GeneEditing in T cell Leukemia to Promote Immunomodulatory Forms of Cell Death
Cell death removes damaged, pre-cancerous and infected cells. The study of cell death has yielded significant insight into the formation and maintenance of leukemia cells. Many types of cell death exist, but only one form known as apoptosis has been extensively investigated in the context of leukemia. Chemotherapeutics can activate apoptotic cell death but many leukemias continue to be resistant to apoptosis and cannot be eradicated by current chemotherapeutics. In particular, the generation of effective immune responses against leukemia cells remains a significant challenge contributing to relapse of leukemia.

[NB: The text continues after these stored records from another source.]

-- ==== Sys2Proof/Laws/Keeps.lean ====
section
/-! SUPPORT. What every operation keeps. `Good W r s` says of two states: the queue and the part are the same, no bit of
the one-time programmable array has cleared, memories that were canonical still are, and of the register groups of
`Group` only those that `W` allows may differ. One lemma for every operation of the model, down to every command. -/

open Sys2Proof.Machine

namespace Sys2Proof.Laws
set_option Elab.async false
set_option linter.all false

/-- A byte written over its own bits clears none. -/
theorem memWrite_bitsKept {m : Mem} {a : Nat} {b : Byte} (h : memRead 0 m a &&& b = memRead 0 m a) : BitsKept m (memWrite 0 m a b) := by
  intro x
  by_cases hx : x = a
  · subst hx
    induction m with
    | nil => simp [memRead]
    | cons e m ih =>
      obtain ⟨k, c⟩ := e
      unfold memWrite
      split
      · have hk : k ≠ x := by omega
        split
        · subst_vars; exact BitVec.and_self
        · simpa [memRead, hk] using h
      · split
        · subst_vars
          split
          · subst_vars; simp [memRead] at h ⊢; rw [← h]; simp
          · simpa [memRead] using h
        · have hk : k ≠ x := by omega
          simp only [memRead, hk, if_false] at h ⊢
          exact ih h
  · rw [memRead_memWrite_ne hx]; exact BitVec.and_self
/-- Bits kept twice are kept. -/
theorem bitsKept_trans {m k l : Mem} (h : BitsKept m k) (g : BitsKept k l) : BitsKept m l := fun x => by
  have h1 := h x; have h2 := g x
  rw [← h1, BitVec.and_assoc, h2]

/-- A run of bytes written over their own bits clears none. -/
theorem memWriteList_bitsKept {m : Mem} {a : Nat} {bs : List Byte}
    (h : ∀ i (hi : i < bs.length), memRead 0 m (a + i) &&& bs[i] = memRead 0 m (a + i)) : BitsKept m (memWriteList 0 m a bs) := by
  induction bs generalizing a m with
  | nil => intro x; exact BitVec.and_self
  | cons b bs ih =>
    refine bitsKept_trans (memWrite_bitsKept (a := a) (b := b) (h 0 (by simp))) (ih fun i hi => ?_)
    rw [memRead_memWrite_ne (by omega)]
    have := h (i + 1) (by simpa using hi)
    simpa [Nat.add_assoc, Nat.add_comm 1 i] using this
/-- Four bytes, least significant first, as a word. -/
theorem ofLe_four (b0 b1 b2 b3 : Byte) : BitVec.ofNat 32 (ofLe [b0, b1, b2, b3]) = b3 ++ b2 ++ b1 ++ b0 := by
  apply BitVec.eq_of_toNat_eq
  have h0 := b0.isLt; have h1 := b1.isLt; have h2 := b2.isLt; have h3 := b3.isLt
  simp only [ofLe, BitVec.toNat_ofNat, BitVec.toNat_append]
  rw [← Nat.shiftLeft_add_eq_or_of_lt h0, ← Nat.shiftLeft_add_eq_or_of_lt h1, ← Nat.shiftLeft_add_eq_or_of_lt h2]
  simp only [Nat.shiftLeft_eq]
  omega
/-- The bytes of a word. -/
theorem wordBytes_eq (w : Word) : wordBytes w = [w.extractLsb' 0 8, w.extractLsb' 8 8, w.extractLsb' 16 8, w.extractLsb' 24 8] := by
  simp only [wordBytes, le]
  congr 1 <;> [skip; congr 1 <;> [skip; congr 1 <;> [skip; congr 1]]] <;>
    (apply BitVec.eq_of_toNat_eq; simp [BitVec.extractLsb'_toNat, Nat.shiftRight_eq_div_pow, Nat.div_div_eq_div_mul])
/-- A word written over its own bits clears none. -/
theorem memPutWord_or_bitsKept (m : Mem) (a : Nat) (d : Word) : BitsKept m (memPutWord 0 m a (memWord 0 m a ||| d)) := by
  unfold memPutWord
  refine memWriteList_bitsKept fun i hi => ?_
  simp only [memWord, memReadList, ofLe_four, wordBytes_eq] at hi ⊢
  have : i = 0 ∨ i = 1 ∨ i = 2 ∨ i = 3 := by simp at hi; omega
  rcases this with rfl | rfl | rfl | rfl <;> simp only [List.getElem_cons_zero, List.getElem_cons_succ, Nat.add_zero] <;> ext j hj
  all_goals
    simp only [BitVec.getElem_and, BitVec.getElem_extractLsb', BitVec.getLsbD_or, BitVec.getLsbD_append, Bool.and_eq_left_iff_imp, Nat.add_assoc,
      Nat.zero_add]
    intro h
    rw [← BitVec.getLsbD_eq_getElem hj] at h
    rw [Bool.or_eq_true]
    left
    split_ifs <;> first | omega | (convert h using 2; omega)

/-- The register groups of a frame: those of one group are written by the same commands. -/
inductive Group where
  | cellar
  | flash
  | otp
  | image
  | page
  | powered
  | inputs
  | wakeCause
  | settings
  | clock
  | badWords
  | crystal
  | verdict
  | staged
  | applied
  | timing
  | address
  | expiry
  | question
  | life
  | arming
  | flashOp
  | rng
  | diag
  | failed
  | button
  | ship
  | changeover
  | graft
  | irq
  | lastEvent

/-- The registers that the frames name, as one value. -/
structure Store where
  pending : List Instr
  hw : Hw
  otp : Mem
  held : Mem
  mem : Mem
  bank0 : Mem
  bank1 : Mem
  stg : Mem
  spi : Mem
  trl : Mem
  fls : Mem
  cry : Mem
  sram : Mem
  powered : Bool
  inputs : OrInputs
  wakeCause : Wake
  settings : Nat × BitVec 12 × Vector Route 8 × Vector AdcTimer 4 × Nat × Nat × Nat × Nat × Nat × Nat × Word × Bool × Bool × Bool × Bool × Nat × BitVec 32 × BitVec 16 × Vector Word 8 × Nat × Nat × Nat × Nat
  clock : Nat × Nat × Nat × Nat × Int × Nat × Nat × Nat × Nat × Nat × Nat × Nat
  badWords : Nat × Word
  crystal : Bool × Bool
  verdict : BitVec 32 × Nat × Nat × Bool × Nat
  staged : Nat × Nat × BitVec 32 × BitVec 16
  applied : Nat × Vector Trim 7 × Nat × Nat
  timing : Bool × Nat × Nat × Nat × Nat × Nat × Nat
  address : Nat
  expiry : Nat × Nat × Nat
  question : BitVec 16 × Nat × Nat
  life : Life × Bool
  arming : Option ArmT
  flashOp : Option FlashOp
  rng : RngState
  diag : Nat × Nat
  failed : BitVec 5
  button : Button
  ship : Nat × BitVec 7 × Bool × Nat × Vector Nat 7
  changeover : Nat × Nat × Nat × Nat
  graft : BitVec 64 × Nat
  irq : BitVec 10
  lastEvent : Word × Word

/-- The memories of a store are canonical. -/
def Store.Ok (a : Store) : Prop :=
  memWf ff a.mem = true ∧ memWf ff a.bank0 = true ∧ memWf ff a.bank1 = true ∧
  memWf 0 a.otp = true ∧ memWf 0 a.held = true ∧ memWf 0 a.stg = true ∧ memWf 0 a.spi = true ∧
  memWf 0 a.trl = true ∧ memWf 0 a.fls = true ∧ memWf 0 a.cry = true ∧ memWf 0 a.sram = true

/-- From store `a` to store `b`. -/
structure Keeps (W : Group → Prop) (a b : Store) : Prop where
  pending : b.pending = a.pending
  hw : b.hw = a.hw
  bits : BitsKept a.otp b.otp
  ok : a.Ok → b.Ok
  cellar : ¬ W .cellar → b.mem = a.mem
  flash : ¬ W .flash → b.bank0 = a.bank0 ∧ b.bank1 = a.bank1
  otp : ¬ W .otp → b.otp = a.otp
  image : ¬ W .image → b.stg = a.stg
  page : ¬ W .page → b.fls = a.fls
  powered : ¬ W .powered → b.powered = a.powered
  inputs : ¬ W .inputs → b.inputs = a.inputs
  wakeCause : ¬ W .wakeCause → b.wakeCause = a.wakeCause
  settings : ¬ W .settings → b.settings = a.settings
  clock : ¬ W .clock → b.clock = a.clock
  badWords : ¬ W .badWords → b.badWords = a.badWords
  crystal : ¬ W .crystal → b.crystal = a.crystal
  verdict : ¬ W .verdict → b.verdict = a.verdict
  staged : ¬ W .staged → b.staged = a.staged
  applied : ¬ W .applied → b.applied = a.applied
  timing : ¬ W .timing → b.timing = a.timing
  address : ¬ W .address → b.address = a.address
  expiry : ¬ W .expiry → b.expiry = a.expiry
  question : ¬ W .question → b.question = a.question
  life : ¬ W .life → b.life = a.life
  arming : ¬ W .arming → b.arming = a.arming
  flashOp : ¬ W .flashOp → b.flashOp = a.flashOp
  rng : ¬ W .rng → b.rng = a.rng
  diag : ¬ W .diag → b.diag = a.diag
  failed : ¬ W .failed → b.failed = a.failed
  button : ¬ W .button → b.button = a.button
  ship : ¬ W .ship → b.ship = a.ship
  changeover : ¬ W .changeover → b.changeover = a.changeover
  graft : ¬ W .graft → b.graft = a.graft
  irq : ¬ W .irq → b.irq = a.irq
  lastEvent : ¬ W .lastEvent → b.lastEvent = a.lastEvent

One exciting possibility for cancer biology is that the induction of alternative forms of cell death, including a form of death known as necroptosis, can drive immune responses directed against leukemia cells. This type of cell death works by punching holes in the cell causing the cell to rupture and release molecules that can drive immune responses against molecules found only in leukemia cells. In contrast, apoptosis results in the packaging of cell contents to avoid activation of immune responses and tumor immunity. During infection, necroptosis can be beneficial for exposing pathogens that reside inside cells, thereby activating immune responses.
We are now developing drug combinations and genetic editing tools to remove the key molecular brakes on necroptosis to enable leukemia cells to engage this explosive type of cell death. We predict that this will lead to life-long immune responses against the molecules found only in leukemia cells.